場所 ・・・ 山口県柳井市日積3168番地1

 萩市の、毛利藩主の墓所のある、東光寺第15世住職で、同寺中興の大愚和尚は、日積中山の生まれです。今は、畑になっている「大段屋敷」といわれるこの地に、元文4年(1736年)に生まれました。百姓の子として生まれた彼は、長ずると志を立て、僧侶となりました。生来の俊才と懸命の努力で、各地に寺を創建し、高名な禅僧となり、ついに東光寺の住職に迎えられました。
 時の藩主、毛利重就(もうりしげたか)公との親しい交流があったようです。その在職中、大雄宝殿の修復、山門の建立等の大事業を行いました。在職16年で東光寺を出、最後は萩に帰り、文政7年(1824年)高安寺において、85才で没しました。
 大愚と関係のある、大里の村中家に遺墨の軸、中山松村家に杖と肖像の軸が伝わっております。


《十楽寺》

十楽寺

 場所 ・・・ 山口県柳井市日積3129番地

 十楽寺は、弘法大師が諸国巡礼の折り、中山の里を尋ねられ、鳩の子に導かれて、銭坪山に登られ、御来光を拝され、山上に開基された寺といわれています。本尊の阿弥陀仏は恵心僧都の作といわれ、市内では最古の藤原仏といわれ、市の文化財に指定されております。
 何時の頃か、山上よりこの地に移転され、真言宗から浄土宗になり、戒善寺の末寺となりました。
 しかし、宗派を問わず中山郷中の崇拝護持の寺となっております。
 また、この寺に伝わる十楽寺縁起は、本尊に合わせて文化財に指定されています。
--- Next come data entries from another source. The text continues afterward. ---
-- ==== Sys2Proof/Machine/Operands.lean ====
section
/-! DEFINITION. Every operand form of the program notation (30_encoding.md R74): reading it, and the predicates. -/

namespace Sys2Proof.Machine

/-- A byte buffer, if the value is one. -/
def asBytes : Value → Option Bytes
  | .bytes buf => some buf
  | _ => none

/-- A bit vector, if the value is one. -/
def asVec : Value → Option Bits
  | .vec v => some v
  | _ => none

/-- A natural, if the value is one; a bit is the number 0 or 1 (00_scope.md R11). -/
def asNat : Value → Option Nat
  | .nat n => some n
  | .bit b => some b.toNat
  | _ => none

/-- The value of the variable `x` as the kind that `as` asks for (log entries 4 and 5). -/
def readAs {α : Type} (as : Value → Option α) (x : Nat) (s : State) : Except Refusal α :=
  match s.readVar x with
  | none => .error (.noValue x)
  | some v =>
    match as v with
    | none => .error (.otherKind x)
    | some a => .ok a

/-- A byte-buffer operand; `width` is the operand's own width, for `zeros`. -/
def readBytes (o : BytesOperand) (width : Nat) (s : State) : Except Refusal Bytes :=
  match o with
  | .zeros => .ok (List.replicate width 0)
  | .lit buf => .ok buf
  | .var x => readAs asBytes x s

/-- A bit-vector operand; `zeros` is the all-zero codeword vector, of `T` elements. -/
def readVec (o : VecOperand) (s : State) : Except Refusal Bits :=
  match o with
  | .zeros => .ok (bvOfSize s.layout.T)
  | .lit v => .ok v
  | .var x => readAs asVec x s

/-- A natural operand. -/
def readNat (o : NatOperand) (s : State) : Except Refusal Nat :=
  match o with
  | .lit n => .ok n
  | .var x => readAs asNat x s

/-- A number as a bit; any other number than 0 and 1 is refused (40_bitvector.md R104, 60_exceptions.md R228). -/
def bitOfNat (n : Nat) : Except Refusal Bool :=
  if n = 0 then .ok false else if n = 1 then .ok true else .error (.notABit n)

/-- The value that BV_SET writes. -/
def readBit (o : BitOperand) (s : State) : Except Refusal Bool :=
  match o with
  | .lit n => bitOfNat n
  | .var x =>
    match readAs asNat x s with
    | .ok n => bitOfNat n
    | .error e => .error e

/-- The block size of LAYOUT (00_scope.md R8). DESIGN CHOICE: it may be left out (log entry 11), or be a program variable
that holds a natural, or a bit as 0 or 1 (log entries 16 and 20). -/
def readSize (o : SizeOperand) (s : State) : Except Refusal Nat :=
  match o with
  | .default => .ok Config.defaultBlockSize
  | .lit n => .ok n
  | .var x => readAs asNat x s

/-- A predicate at a position: DATA, GROUP and GLOBAL are bounded by `T` (R74), COVER is 10_state.md R28, and
selects no position of a layout that LAYOUT returns where `i` is no group index (DESIGN CHOICE, log entry 21). The other names are log entry 14's. -/
def Layout.holds (L : Layout) (pred : Pred) (p : Nat) : Bool :=
  match pred with
  | .data => decide (p < L.T) && Machine.isData p
  | .group => decide (p < L.T) && Machine.isGroup p
  | .global => isGlobal p
  | .cover i => decide (p ∈ L.cover i)
  | .isData => Machine.isData p
  | .isGroup => Machine.isGroup p
  | .bitSet i => p.testBit i
  | .listed ps => decide (p ∈ ps)
  | .notListed ps => !decide (p ∈ ps)

end Sys2Proof.Machine
end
その縁起に、「大 ぶん師と鳩の子」「お文の身がわり」「本尊の取合騒動」等の面白い昔話が残っております。 前庭の半架の地蔵さんは、珍しい形と注目されております。また、石段に数個の盃状穴が見られます。


《正福寺の名水》

正福寺の名水1 正福寺の名水2

場所 ・・・ 山口県柳井市日積3064番地1

 玖珂郡志(1802年)に日積村三清水の一つに、正福寺の清水が記されております。おそらく、大昔からこの湧き水はあり、人の生活が始まると、貴重な飲用水として、利用されたのでしょう。それ故、この伝説も生まれました。近くに、古い五輪塔が残っている畑に、正福寺と言う寺がありました。その僧さんが、托鉢の米を取り落としたところに、突然清水が湧き出し、名水になったそうです。人々は驚き、僧さんの清水をおし頂き、大切に守って使用しました。当時は、水道や井戸はなく、流水を用水としていたからです。
 各家に井戸を掘るようになって、この水との関わりは少なくなりましたが、年中20度、日照りの夏でも水量は少しもかわらず、吹き出しております。保健所の水質検査でも、無菌・飲用に最適と折り紙をつけられました。
 正福寺は、その後火災で焼け、廃寺となりましたが、名水と自治会の名前で、何時までも残ることでしょう。

《吉村備後ノ守の五輪塔》

 水梨の好村家は、「お配り屋敷」といわれている大変古い家で、平家の末裔といわれています。そのためか、家号も「平田(へいだ)」と呼ばれています。
この屋敷に、吉村備後ノ守の墓が残っています。少し不揃いの五輪塔で、傍らに、自然石の奥方の墓もあります。備後ノ守は、萩藩の古文書、十楽寺縁起、玖珂郡志、八幡宮棟札に、吉村備後ノ守勝直の名で出ている実在の人物です。それによると、戦国時代、毛利氏に従って活躍した、日積在郷の豪族で、琴石山城の城番の一人であったようです。また、大里八幡宮や十楽寺の護持にも貢献しています。 関ヶ原戦の後、帰農して、その一族は記録から消えましたが、好村家はその末裔といわれます。
 なお「お配り屋敷」は、中山に7軒あったといわれますが、その土地の開拓の家、草わけの家の呼称と考えられます。